Peary Court Purchase: Speculators Win; Key West Loses
Commentary by Dr. Martha K. Huggins…….
Key West, an island seven miles long with 7.4 square miles of land mass, is saddled with almost $107 million dollars of long-term debt. City Commissioners have asked voters to approve yet another $55 million dollars in debt. Their appeal is couched in humanitarian concern for low-paid workers who need “affordable” housing, Ironically, such workers are often employees of the very City Commissioners who want KW government to subsidize housing for their exploited employees.
Key West needs affordable housing, but committing our government and its taxpayers to a new and extremely high long-term debt to purchase Peary Court is not the way to go. As Key West Senior Planner Kevin Bond[i] explained to Key West City Staff in February 2015, “The Poinciana Plaza housing complex has been a reservoir of affordable and workforce housing from the time” the city bought it in 2004 from the US Navy. Poinciana has three housing parcels: Poinciana Royale (50 units), Kathy’s Hope (16 units), and Casa de Meredith (16 units). This land parcel, of 28 acres still has land open for new units.
I propose that Key West government turn the Poinciana Housing into mixed social class housing to include low income renters along with better paid ones. Key West government might be able to fold some new expenses into the Poinciana Complex’s existing debt, use its current housing revenues as collateral for future bond issuances, and secure funding from US Housing and Urban Development to rehab units for the lowest income residents, especially to include special needs upgrades .

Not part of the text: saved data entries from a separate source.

theorem witness_EveryPresentedCommandCompletes :
    MachineInv presentedWruv ∧ PortsAnswer presentedWruv ∧ presentedWruv.pending = [.command 0x3000000000000000012C] :=
  ⟨machineInv_fresh _, by unfold PortsAnswer; decide, rfl⟩

theorem witness_OneResponsePerCommand :
    (∃ t, exec (.bwnew 1) fresh = .next t) ∧ unitOf (.bwnew 1) ≠ .ve ∧ unitOf (.bwnew 1) ≠ .vd :=
  ⟨⟨_, rfl⟩, by decide⟩

/-- A BWNEW that fails: presented, completed, answered Overflow; and it is of neither varint unit. -/
theorem witness_FailureLeavesBlockUnchanged :
    ∃ s t r, s.pending = [.command 0x00000000000000000011] ∧ step s = .next t ∧ Answered s t r ∧ r.status ≠ .ok ∧
      ∀ i, decode 0x00000000000000000011 = .instr i → unitOf i ≠ .ve ∧ unitOf i ≠ .vd := by
  refine ⟨presented [.command 0x00000000000000000011] fresh, _, ⟨.error .overflow, 0, 0⟩, rfl, rfl, rfl, by decide, ?_⟩
  intro i h
  have : i = .bwnew 0x11 := by
    have h' : decode 0x00000000000000000011 = .instr (.bwnew 0x11) := by decide
    rw [h'] at h
    injection h with h
    exact h.symm
  subst this
  decide

/-- BWFIN meets the premise of every clause at once. -/
theorem witness_StateWrittenOnlyByItsCommands :
    (∃ t, exec .bwfin fresh = .next t) ∧ (∀ c, Instr.bwfin ≠ .bwnew c) ∧ (∀ n v, Instr.bwfin ≠ .wrbits32 n v) ∧
    (∀ n v, Instr.bwfin ≠ .wrbits64 n v) ∧ (∀ l, Instr.bwfin ≠ .brnew l) ∧ (∀ p, Instr.bwfin ≠ .brseek p) ∧
    (∀ n, Instr.bwfin ≠ .rdbits32 n) ∧ (∀ n, Instr.bwfin ≠ .rdbits64 n) ∧ (∀ a b, Instr.bwfin ≠ .brldb a b) ∧
    (∀ a, Instr.bwfin ≠ .bwrdb a) ∧ unitOf .bwfin ≠ .vd ∧ unitOf .bwfin ≠ .ve :=
  ⟨⟨_, rfl⟩, nofun, nofun, nofun, nofun, nofun, nofun, nofun, nofun, nofun, by decide, by decide⟩

theorem witness_UnitsAreIndependent : unitOf (.wrbits32 3 5) = .bw ∧ unitOf (.rdbits32 3) = .br := by decide

/-- Two writers with three bits written that differ in the pad bits. -/
theorem witness_UnspecifiedBitsNeverLeak :
    WriterInv (writer 8 3 [(0, 0x05)]) ∧ SameSpecified (writer 8 3 [(0, 0x05)]) (writer 8 3 [(0, 0xFD)]) := by
  refine ⟨by unfold WriterInv; decide, rfl, ?_⟩
  show ∀ p < 3, Memory.bitAt [(0, 0xFD)] p = Memory.bitAt [(0, 0x05)] p
  decide

theorem witness_BitWriteChangesOneBit :
    (4 : Nat) ≠ 3 ∧ Memory.bitAt [(0, 0x05)] 4 = some false ∧ (1 : Nat) ≠ 3 / 8 := by decide

/-- A bit offset of 7, and the widest field. -/
theorem witness_BytewiseFormsAgree : 7 < 8 ∧ 64 ≤ 64 := by decide

/-- A capacity of 17 bytes in 16, and of 16. -/
theorem witness_BwnewResult :
    SizeLegal fresh ∧ fresh.storageBytes < (17 : Data).toNat ∧ (16 : Data).toNat ≤ fresh.storageBytes :=
  ⟨sizeLegal_fresh, by decide, by decide⟩

/-- 33 bits; 6 bits where 5 are left; 5 bits where 5 are left; 32 bits where 32 are left. -/
theorem witness_Wrbits32Result :
    32 < (33 : Byte).toNat ∧ (writer 8 3 []).bwCapacityBits.toNat < (writer 8 3 []).bwCursorBits.toNat + (6 : Byte).toNat ∧
    ((5 : Byte).toNat ≤ 32 ∧ (writer 8 3 []).bwCursorBits.toNat + (5 : Byte).toNat ≤ (writer 8 3 []).bwCapacityBits.toNat ∧
      (writer 8 3 []).bwCapacityBits.toNat ≤ 8 * (writer 8 3 []).storageBytes) ∧
    (32 : Byte).toNat ≤ 32 ∧
      (writer 128 96 []).bwCursorBits.toNat + (32 : Byte).toNat ≤ (writer 128 96 []).bwCapacityBits.toNat ∧
      (writer 128 96 []).bwCapacityBits.toNat ≤ 8 * (writer 128 96 []).storageBytes := by decide

/-- 65 bits; 64 bits where 63 are left; 64 bits where 64 are left; and a width for the clause on WRBITS32. -/
theorem witness_Wrbits64Result :
    64 < (65 : Byte).toNat ∧
    (writer 64 1 []).bwCapacityBits.toNat < (writer 64 1 []).bwCursorBits.toNat + (64 : Byte).toNat ∧
    ((64 : Byte).toNat ≤ 64 ∧
      (writer 72 8 []).bwCursorBits.toNat + (64 : Byte).toNat ≤ (writer 72 8 []).bwCapacityBits.toNat ∧
      (writer 72 8 []).bwCapacityBits.toNat ≤ 8 * (writer 72 8 []).storageBytes) ∧ (32 : Byte).toNat ≤ 32 := by decide

/-- Nine bits written: address 2 is outside the prefix, address 1 inside; bit 8 is specified, bit 9 is a pad bit; byte 0 has
no pad bits, nor has it where exactly eight bits are written. -/
theorem witness_BwrdbResult :
    let s := writer 16 9 [(0, 0xFF), (1, 0x01)]
    (s.bwHighWaterBits.toNat + 7) / 8 ≤ (2 : Data).toNat ∧ (1 : Data).toNat < (s.bwHighWaterBits.toNat + 7) / 8 ∧
    s.bwHighWaterBits.toNat ≤ 8 * s.storageBytes ∧ 8 * (1 : Data).toNat + 0 < s.bwHighWaterBits.toNat ∧
    s.bwMem.bitAt (8 * (1 : Data).toNat + 0) = some true ∧ s.bwHighWaterBits.toNat ≤ 8 * (1 : Data).toNat + 1 ∧
    8 * (0 : Data).toNat + 8 ≤ s.bwHighWaterBits.toNat ∧
    8 * (0 : Data).toNat + 8 ≤ (writer 8 8 [(0, 0xFF)]).bwHighWaterBits.toNat := by
  decide

/-- Two fields that fill a capacity of 72 bits, presented one after the other. -/
def twoFields : List (Byte × BitVec 64) := [(7, 0x7F), (64, 0x0123456789ABCDEF)]

def writingTwo : State := presented (presentWrites twoFields) (writer 72 0 [])

theorem witness_WritesPackBackToBack :
    WriterInv writingTwo ∧ (∀ f ∈ twoFields, f.1.toNat ≤ 64) ∧
    writingTwo.bwCursorBits.toNat + totalBits twoFields ≤ writingTwo.bwCapacityBits.toNat ∧
    writingTwo.pending = presentWrites twoFields :=
  ⟨by unfold WriterInv; decide, List.forall_mem_cons.2 ⟨by decide, List.forall_mem_singleton.2 (by decide)⟩, by decide, rfl⟩

/-- A length of 129 bits in 128, and of 128. -/
theorem witness_BrnewResult :
    SizeLegal fresh ∧ 8 * fresh.storageBytes < (129 : Data).toNat ∧ (128 : Data).toNat ≤ 8 * fresh.storageBytes :=
  ⟨sizeLegal_fresh, by decide, by decide⟩

theorem witness_BrseekResult :
    (reader 72 0 []).brLengthBits.toNat < (73 : Data).toNat ∧ (72 : Data).toNat ≤ (reader 72 0 []).brLengthBits.toNat := by
  decide

/-- 33 bits; 6 bits where 5 are left; 5 where 5 are left. -/
theorem witness_Rdbits32Result :
    32 < (33 : Byte).toNat ∧ (6 : Byte).toNat ≤ 32 ∧
    (reader 8 3 []).brLengthBits.toNat < (reader 8 3 []).brCursorBits.toNat + (6 : Byte).toNat ∧
    (reader 8 3 []).brCursorBits.toNat + (5 : Byte).toNat ≤ (reader 8 3 []).brLengthBits.toNat ∧
    (reader 8 3 []).brLengthBits.toNat ≤ 8 * (reader 8 3 []).storageBytes := by decide

/-- 65 bits; 64 bits where 63 are left; 64 where 64 are left; a width for the clause on RDBITS32. -/
theorem witness_Rdbits64Result :
    64 < (65 : Byte).toNat ∧ (64 : Byte).toNat ≤ 64 ∧
    (reader 64 1 []).brLengthBits.toNat < (reader 64 1 []).brCursorBits.toNat + (64 : Byte).toNat ∧
    (reader 72 8 []).brCursorBits.toNat + (64 : Byte).toNat ≤ (reader 72 8 []).brLengthBits.toNat ∧
    (reader 72 8 []).brLengthBits.toNat ≤ 8 * (reader 72 8 []).storageBytes ∧ (32 : Byte).toNat ≤ 32 := by decide

theorem witness_BrldbResult :
    fresh.storageBytes ≤ (16 : Data).toNat ∧ (15 : Data).toNat < fresh.storageBytes ∧ (14 : Nat) ≠ (15 : Data).toNat := by
  decide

The Poinciana Housing Complex’s remaining land can be used to build new apartments for workers with incomes that are not over 70% of the region’s median income—our city’s teachers, fire fighters, law enforcers, and others who fall into that general income bracket. And unlike Peary Court, the Poinciana Complex is close to affordable markets, hardware, home merchandise, clothing and other stores. It is also close to schools and medical offices and has excellent access to city transportation into Old Town.
Key West Should Not Assume New Debt Attached to Purchasing Peary Court
On the face of it Key West seems solid financially. However, at the same time, it manifests some tell-tale signs of cities considered “distressed.” Not Detroit, Michigan, or Stockton, California’s ‘belly-up-distressed.’ The bell needs to be sounded for fiscal indicators that could point to ‘on-the-way-to-being-distressed.’ A very good and appropriately cautious Finance Director, Mark Finigan, believes that Key West is economically solid. But would Key West be if it added $45 million in Peary Court debt?
Here are some indicators that banks and other money lenders might look at when deciding upon extending a $45 million-dollar loan to Key West government for the purchase of Peary Court:
- Key West’s Investment Earnings fell sharply and deeply between 2010 and 2013, recovering slightly in 2014, albeit still at a level almost equal to those disastrously low levels of 2004.
- Key West’s “Property Tax” revenues have been relatively flat for the last 7 years. Not a good thing for lenders and their fiscally conservative bond purchasers. Even though a revenue bond is paid out of the proceeds of what it funds, investors like to see that a city has potential revenues—whether from property or other taxes and investments– to regularly cover any short-fall in revenues from the property to be bonded.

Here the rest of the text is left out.